When to Pre-Train Graph Neural Networks? An Answer from Data Generation Perspective!

Recently, graph pre-training has attracted wide research attention, which aims to learn transferable knowledge from unlabeled graph data so as to improve downstream performance. Despite these recent attempts, the negative transfer is a major issue when applying graph pre-trained models to downstream tasks. Existing works made great efforts on the issue of what to pre-train and how to pre-train by designing a number of graph pre-training and fine-tuning strategies. However, there are indeed cases where no matter how advanced the strategy is, the "pre-train and fine-tune" paradigm still cannot achieve clear benefits. This paper introduces a generic framework W2PGNN to answer the crucial question of when to pre-train (i.e., in what situations could we take advantage of graph pre-training) before performing effortful pre-training or fine-tuning. We start from a new perspective to explore the complex generative mechanisms from the pre-training data to downstream data. In particular, W2PGNN first fits the pre-training data into graphon bases, each element of graphon basis (i.e., a graphon) identifies a fundamental transferable pattern shared by a collection of pre-training graphs. All convex combinations of graphon bases give rise to a generator space, from which graphs generated form the solution space for those downstream data that can benefit from pre-training. In this manner, the feasibility of pre-training can be quantified as the generation probability of the downstream data from any generator in the generator space. W2PGNN provides three broad applications, including providing the application scope of graph pre-trained models, quantifying the feasibility of performing pre-training, and helping select pre-training data to enhance downstream performance. We give a theoretically sound solution for the first application and extensive empirical justifications for the latter two applications.

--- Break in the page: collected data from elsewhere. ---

/-- Settles O59: each row by its own function's equation, in the state that the clause gives. -/
theorem pinsAndBus : Obligations.PinsAndBus := by
  intro s t d e
  refine ⟨?_, ?_, ?_, ?_, ?_, ?_, ?_, ?_, ?_, ?_, ?_, ?_, ?_, ?_, ?_⟩
  · intro strap hen hfell hvin hreset
    exact ⟨_, exec_pinRow (act := fun d => d.enRise t strap 0xF#4 true) rfl (Dev.enRise_powers hen hfell hvin hreset strap),
      rfl, rfl, rfl, rfl, rfl, rfl⟩
  · intro strap n hen hoff hfell hn hvin hreset
    exact ⟨_, exec_pinRow (act := fun d => d.enHonoured t strap 0xF#4 true) rfl
      (Dev.enHonoured_powers hen hoff hfell hn hvin hreset strap), rfl, rfl⟩
  · intro hen
    exact ⟨_, exec_pinRow (act := fun d => d.enFall t) rfl (Dev.enFall_powersOff hen), rfl, rfl, rfl, rfl, rfl⟩
  · intro low hlow hon
    exact ⟨_, exec_pinRow (act := fun d => d.resetLow low t) rfl (Dev.resetLow_resets hlow hon), rfl, rfl, rfl, rfl⟩
  · intro hlow hon
    exact ⟨_, exec_pinRow (act := fun d => d.resetHigh t 0xF#4 true) rfl (Dev.resetHigh_boots hlow hon), rfl, rfl, rfl⟩
  · intro mv held hmv hheld
    exact ⟨_, exec_pinRow (act := fun d => d.vinLow mv held) rfl (Dev.vinLow_powersOff hmv hheld), rfl, rfl⟩
  · intro mv held hmv hheld
    exact ⟨_, exec_pinRow (act := fun d => d.vinHigh mv held) rfl (Dev.vinHigh_powersOff hmv hheld), rfl, rfl⟩
  · intro mv hbad hlo hhi
    exact ⟨_, exec_pinRow (act := fun d => d.vinRise mv t 0xF#4 true) rfl rfl, Dev.vinRise_vinBad hbad hlo hhi⟩
  · intro held hheld hclk
    exact ⟨_, exec_pinRow (act := fun d => d.clockLoss held t) rfl rfl, Dev.clockLoss_refclk hheld hclk⟩
  · exact fun held hheld => exec_pinRow (act := fun d => d.clockBack held t) rfl (Dev.clockBack_locks hheld)
  · exact fun high => rfl
  · exact fun halive h => exec_devRow (act := fun d => d.throttleOn t) rfl halive (Dev.throttleOn_asserts h)
  · exact fun halive h => exec_devRow (act := fun d => d.throttleOff t) rfl halive (Dev.throttleOff_releases h)
  · exact fun a halive ha herr ht => exec_devRow (act := fun d => d.throttleHeld t) rfl halive (Dev.throttleHeld_raises ha herr ht)
  · intro hup
    refine ⟨fun bs hlen => ?_, fun n => ?_, fun st dy hst hdyn => ?_, fun dy hdyn => ?_, ?_, ?_, ?_,
      fun hdyn => ⟨?_, ?_, ?_, ?_, ?_⟩, fun hibi halert hn hat => ?_⟩
    · exact exec_pinRow (act := fun d => d.i3cWrite bs) rfl (Dev.i3cWrite_sets hup hlen)
    · exact exec_pinRow (act := fun d => d.i3cRead s.fuse n) rfl (Dev.i3cRead_answers hup s.fuse n)
    · exact exec_pinRow (act := fun d => d.setdasa st dy) rfl (Dev.setdasa_sets hup hst hdyn dy)
    · exact exec_pinRow (act := fun d => d.entdaa s.fuse dy) rfl (Dev.entdaa_sets hup hdyn s.fuse dy)
    · exact exec_pinRow rfl (if_pos hup)
    · exact exec_pinRow rfl (if_pos hup)
    · exact exec_pinRow rfl (if_pos hup)
    · exact exec_pinRow (act := fun d => d.i3cAnswer (pid s.fuse)) rfl (Dev.i3cAnswer_replies hup hdyn _)
    · exact exec_pinRow (act := fun d => d.i3cAnswer _) rfl (Dev.i3cAnswer_replies hup hdyn _)
    · exact exec_pinRow (act := fun d => d.i3cAnswer _) rfl (Dev.i3cAnswer_replies hup hdyn _)
    · exact exec_pinRow (act := fun d => d.i3cAnswer _) rfl (Dev.i3cAnswer_replies hup hdyn _)
    · exact exec_pinRow (act := fun d => d.draw.1.i3cAnswer (leBytes 2 d.draw.2.toNat)) rfl
        (Dev.i3cAnswer_replies (d := s.dev.draw.1) hup hdyn _)
    · exact ⟨_, exec_pinRow (act := fun d => d.ibiRetry t) rfl (Dev.ibiRetry_raises hup hibi halert hn hat), rfl, rfl, rfl⟩
end

section
/-! SUPPORT. A step of the queue, and that every command answers a state (logs 3, 20). -/

namespace Sys2Proof.Machine

/-- However a command acts, it answers a state that keeps the queue and the flash. -/
theorem Acts.answers {s : State} {o : Out} (h : Acts s o) : ∃ t, o = .next t ∧ t.pending = s.pending ∧ t.flash = s.flash := by
  cases h with
  | device f =>
    obtain ⟨t, ht, hpending, hflash, -⟩ := onDev_answers f s
    exact ⟨t, ht, hpending, hflash⟩
  | pins f =>
    obtain ⟨t, ht, hpending, hflash, -⟩ := onPin_answers f s
    exact ⟨t, ht, hpending, hflash⟩
  | fuses f _ =>
    obtain ⟨t, ht, hpending, hflash, -⟩ := onFuse_answers f s
    exact ⟨t, ht, hpending, hflash⟩

theorem step_cons (c : Instr) (rest : List Instr) (s : State) :
    step { s with pending := c :: rest } = exec c { s with pending := rest } := rfl

theorem step_nil {s : State} (h : s.pending = []) : step s = .next s := by
  unfold step
  rw [h]

end Sys2Proof.Machine
end

section
/-! SUPPORT. The queue. -/

open Sys2Proof Sys2Proof.Machine

/-- Settles O3: each of the ways in which a command acts answers a state. -/
theorem commandsAnswer : Obligations.CommandsAnswer := fun c s => (exec_acts c s).answers

/-- Settles O1: the queue is empty, or has a front. -/
theorem stepTakesFront : Obligations.StepTakesFront := ⟨step_cons, fun _ => step_nil⟩
end

section
/-! SUPPORT. What the tests of units and of memory leave of the module (15 R491, R493): power, the stage and the resets, and of each
frond all but whether it is retired. -/

namespace Sys2Proof.Machine

/-- A frond apart from its verdicts. -/
def Frond.unjudged (x : Frond) : Frond := { x with retired := false, pendRetire := false }

/-- What tests leave. -/
def Dev.untested (d : Dev) : PwrS × Nat × List Rst × (Nat → Frond) :=
  (d.pwr, d.bup.stage, d.bup.resets, fun f => (d.frond f).unjudged)

theorem Dev.untested_of_bare {d e : Dev} (h : e.bare = d.bare) : e.untested = d.untested := by
  have hpwr : e.pwr = d.pwr := congrArg (·.pwr) h
  simp only [Dev.untested, Dev.frond, Dev.fronds_of_bare h, Dev.bup_of_bare h, hpwr]

section
variable {d e : Dev} (h : e.untested = d.untested)
include h

theorem Dev.pwr_of_untested : e.pwr = d.pwr := congrArg (·.1) h
theorem Dev.stage_of_untested : e.bup.stage = d.bup.stage := congrArg (·.2.1) h
theorem Dev.resets_of_untested : e.bup.resets = d.bup.resets := congrArg (·.2.2.1) h
theorem Dev.unjudged_of_untested (f : Nat) : (e.frond f).unjudged = (d.frond f).unjudged := congrFun (congrArg (·.2.2.2) h) f

end

variable (d : Dev)

/-! ### Updates and verdicts -/

theorem Dev.modFrond_untested {g : Frond → Frond} (hg : ∀ x, (g x).unjudged = x.unjudged) (f : Nat) :
    (d.modFrond f g).untested = d.untested := by
  have hfrond (k : Nat) : ((d.modFrond f g).frond k).unjudged = (d.frond k).unjudged := by
    rw [Dev.modFrond_eq, Dev.frond_setFrond]
    split
    next hk => rw [hg, hk]
    · rfl
  simp only [Dev.untested, hfrond]
  rfl

@[simp] theorem Dev.modGemma_untested (g : Nat) (f : Gemma → Gemma) : (d.modGemma g f).untested = d.untested := rfl
@[simp] theorem Dev.setBank_untested (b : Nat) (x : Bank) : (d.setBank b x).untested = d.untested := rfl
@[simp] theorem Dev.setRhz_untested (f : Nat) (x : Rhz) : (d.setRhz f x).untested = d.untested := rfl
@[simp] theorem Dev.storePoison_untested (w : Nat) : (d.storePoison w).untested = d.untested := rfl
@[simp] theorem Dev.inc_untested (c : Nat) : (d.inc c).untested = d.untested := rfl
@[simp] theorem Dev.retireLog_untested (kind index reason : Nat) : (d.retireLog kind index reason).untested = d.untested := rfl
@[simp] theorem Dev.raise_untested (s : Nat) (r : ErrRec) : (d.raise s r).untested = d.untested :=
  Dev.untested_of_bare (d.raise_bare s r)
@[simp] theorem Dev.willRetire_untested (f : Nat) : (d.willRetire f).untested = d.untested :=
  d.modFrond_untested (g := fun x => { x with pendRetire := true }) (fun _ => rfl) f

@[simp] theorem Dev.verdict_untested (fs : Fuses) (kind index phys : Nat) (testBad : Bool) :
    (d.verdict fs kind index phys testBad).1.untested = d.untested := by
  unfold Dev.verdict
  extract_lets s
  split
  · rfl
  · exact Dev.raise_untested _ _ _
  · exact Dev.raise_untested (d.retireLog kind index 2) _ _
  · rfl

/-! ### Lanes, rows and banks -/

@[simp] theorem Dev.laneFail_untested (f : Nat) (cc : Bool) (lane : Nat) : (d.laneFail f cc lane).untested = d.untested :=
  Dev.untested_of_bare (d.laneFail_bare f cc lane)

@[simp] theorem Dev.groupFail_untested (f g : Nat) : (d.groupFail f g).untested = d.untested := by
  refine Dev.untested_of_bare ?_
  unfold Dev.groupFail
  dsimp only
  repeat' split
  all_goals simp

@[simp] theorem Dev.mapRow_untested (b r k : Nat) : (d.mapRow b r k).untested = d.untested :=
  Dev.untested_of_bare (d.mapRow_bare b r k)

@[simp] theorem Dev.copyRow_untested (b r : Nat) (bad : List Nat) : (d.copyRow b r bad).untested = d.untested := by
  refine foldl_keeps Dev.untested (fun e i => ?_) _ d
  dsimp only
  split_ifs <;> rfl

@[simp] theorem Dev.remapRow_untested (b r : Nat) (bad : List Nat) : (d.remapRow b r bad).untested = d.untested := by
  unfold Dev.remapRow
  dsimp only
  split
  · split
    · rfl
    · rw [Dev.raise_untested]
      rfl
  · rw [Dev.inc_untested, Dev.mapRow_untested]
    split <;> simp

/-- The memory test of a stack that resets. -/
@[simp] theorem Dev.rstMemTest_untested (s : Nat) (bad : List BadUnit) : (d.rstMemTest s bad).untested = d.untested := by
  refine foldl_keeps Dev.untested (fun e u => ?_) bad d
  dsimp only
  split_ifs <;> simp

end Sys2Proof.Machine
end

section
/-! SUPPORT. How a reset below module level goes on (15 R496), and what a module reset leaves (15 R495). -/

namespace Sys2Proof.Machine

section
variable {d e : Dev} {level unit st : Nat}

/-! ### The list of resets -/

theorem Dev.rstState_of_resets (h : e.bup.resets = d.bup.resets) : e.rstState level unit = d.rstState level unit := by
  rw [Dev.rstState, h, Dev.rstState]

theorem Dev.rstShow_resets (d : Dev) (level unit st : Nat) : (d.rstShow level unit st).bup.resets = d.bup.resets := by
  unfold Dev.rstShow
  dsimp only
  split <;> rfl

theorem Dev.rstShow_fronds (d : Dev) (level unit st : Nat) : (d.rstShow level unit st).fronds = d.fronds := by
  unfold Dev.rstShow
  dsimp only
  split <;> rfl

theorem Dev.rstShow_mem (d : Dev) (level unit st : Nat) : (d.rstShow level unit st).mem = d.mem := by
  unfold Dev.rstShow
  dsimp only
  split <;> rfl

/-- The step that a reset in progress comes to. -/
theorem Dev.rstSet_rstState (h : d.rstState level unit = some st) (n : Nat) :
    (d.rstSet level unit n).rstState level unit = some n := by
  obtain ⟨r, hr, -⟩ := Option.map_eq_some_iff.1 h
  have hmine := List.find?_some hr
  have hset : (d.rstSet level unit n).bup.resets.find? (fun r => r.level == level && r.unit == unit) = some { r with st := n } := by
    rw [Dev.rstSet, List.find?_map, Function.comp_def]
    have hkey : (fun x : Rst => (if (x.level == level && x.unit == unit) = true then { x with st := n } else x).level == level &&
        (if (x.level == level && x.unit == unit) = true then { x with st := n } else x).unit == unit) =
        fun x => x.level == level && x.unit == unit := by
      funext x
      split <;> rfl
    rw [hkey, hr, Option.map_some, if_pos hmine]
  rw [Dev.rstState, hset, Option.map_some]

theorem Dev.rstShow_rstSet_rstState (h : d.rstState level unit = some st) (n m : Nat) :
    ((d.rstSet level unit n).rstShow level unit m).rstState level unit = some n :=
  (Dev.rstState_of_resets (Dev.rstShow_resets _ _ _ _)).trans (Dev.rstSet_rstState h n)

/-! ### The drain and the write-back -/

/-- Once nothing inside it is in flight, a frond is reinitialised, and a larger unit writes back. -/
theorem Dev.rstDrainEnd_proceeds (h : d.rstState level unit = some 1) (hdrained : d.rstDraining level unit = false) :
    (d.rstDrainEnd level unit).rstState level unit = some (if level = 0 then 3 else 2) ∧
      (d.rstDrainEnd level unit).mem = d.mem ∧ (d.rstDrainEnd level unit).fronds = d.fronds := by
  unfold Dev.rstDrainEnd
  rw [if_neg (by simp [h, hdrained])]
  by_cases hlevel : level = 0
  · rw [if_pos (by simpa using hlevel), if_pos hlevel]
    exact ⟨Dev.rstShow_rstSet_rstState h 3 2, Dev.rstShow_mem _ _ _ _, Dev.rstShow_fronds _ _ _ _⟩
  · rw [if_neg (by simpa using hlevel), if_neg hlevel]
    exact ⟨Dev.rstSet_rstState h 2, rfl, rfl⟩

theorem Dev.flushHalf_bup (d : Dev) (h : Nat) (tries : List WriteTry) : (d.flushHalf h tries).bup = d.bup :=
  congrArg (·.bup) (foldl_keeps Dev.apart (fun e _ => e.writeBack_apart _ _) _ d)

theorem Dev.domLost_bup (d : Dev) (i : Nat) : (d.domLost i).bup = d.bup := by
  unfold Dev.domLost
  extract_lets j
  split
  · exact (foldl_keeps Dev.bup (fun _ _ => by rfl) _ _).trans (foldl_keeps Dev.bup (fun _ _ => by rfl) _ d)
  · split
    · exact (foldl_keeps Dev.bup (fun e _ => foldl_keeps Dev.bup (fun _ _ => by rfl) _ e) _ _).trans
        (foldl_keeps Dev.bup (fun _ _ => by rfl) _ d)
    · rfl

theorem Dev.askDom_bup (d : Dev) (i : Nat) : (d.askDom i).bup = d.bup := congrArg (·.bup) (d.askDom_apart i)

/-- The halves written back and their domains switched off and on are no concern of the list of resets. -/
theorem Dev.rstWritebackEnd_proceeds (h : d.rstState level unit = some 2) (tries : List WriteTry) :
    (d.rstWritebackEnd level unit tries).rstState level unit = some 3 := by
  unfold Dev.rstWritebackEnd
  rw [if_neg (by simp [h])]
  refine Dev.rstShow_rstSet_rstState (st := 2) ((Dev.rstState_of_resets (congrArg BupS.resets ?_)).trans h) 3 2
  refine foldl_keeps Dev.bup (fun e i => ?_) _ d
  dsimp only
  split
  · exact e.flushHalf_bup i tries
  · exact (Dev.askDom_bup _ _).trans ((Dev.domLost_bup _ _).trans (e.flushHalf_bup i tries))

/-! ### Reinitialisation -/

/-- A frond without an operand store and scalar registers of its own. -/
def Frond.Cleared (x : Frond) : Prop := x.os = [] ∧ x.sreg = [] ∧ x.osValid = false

theorem Frond.afterReset_cleared (x : Frond) : x.afterReset.Cleared := ⟨rfl, rfl, rfl⟩

theorem Frond.Cleared.of_unjudged {x y : Frond} (h : x.Cleared) (hxy : y.unjudged = x.unjudged) : y.Cleared := by
  obtain ⟨hos, hsreg, hvalid⟩ := h
  exact ⟨(congrArg Frond.os hxy).trans hos, (congrArg Frond.sreg hxy).trans hsreg, (congrArg Frond.osValid hxy).trans hvalid⟩

/-- Every frond of a list is cleared by a run of clearings over the list. -/
theorem Dev.afterResets_cleared (d : Dev) {fr : List Nat} {f : Nat} (hf : f ∈ fr) :
    ((fr.foldl (fun d f => d.modFrond f Frond.afterReset) d).frond f).Cleared := by
  refine foldl_visits (a := f) (P := fun _ => True) (Q := fun e : Dev => (e.frond f).Cleared) (fun _ _ _ _ => trivial)
    (fun e _ => ?_) (fun e g h => ?_) hf trivial
  · rw [Dev.modFrond_eq, Dev.frond_setFrond_self]
    exact Frond.afterReset_cleared _
  · rw [Dev.modFrond_eq, Dev.frond_setFrond]
    split
    · exact Frond.afterReset_cleared _
    · exact h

翻译：近期，图预训练因其能从无标签图数据中学习可迁移知识以提升下游任务性能而受到广泛关注。尽管已有诸多尝试，负迁移仍是应用图预训练模型至下游任务时面临的主要问题。现有研究通过设计大量图预训练与微调策略，在“预训练什么”与“如何预训练”方面取得了重要进展。然而，确实存在某些情形，无论采用何等先进的策略，“预训练-微调”范式仍无法带来显著收益。本文提出通用框架W2PGNN，旨在努力进行预训练或微调之前回答关键问题——何时应进行预训练（即，何种情境下能受益于图预训练）。我们从一个全新视角出发，探索从预训练数据到下游数据的复杂生成机制。具体而言，W2PGNN首先将预训练数据拟合至图基元上，每个图基元元素（即一个图基元）识别出一组预训练图共享的基础可迁移模式。图基元的所有凸组合构成生成器空间，由此生成的图则为能受益于预训练的下游数据形成解空间。通过此方式，预训练的可行性可量化为下游数据被生成器空间中任一生成器生成的概率。W2PGNN提供三类广泛应用：界定图预训练模型的应用范围、量化执行预训练的可行性、以及辅助选择预训练数据以增强下游性能。我们对首个应用给出了理论完备的解决方案，并对后两个应用提供了充分的实证验证。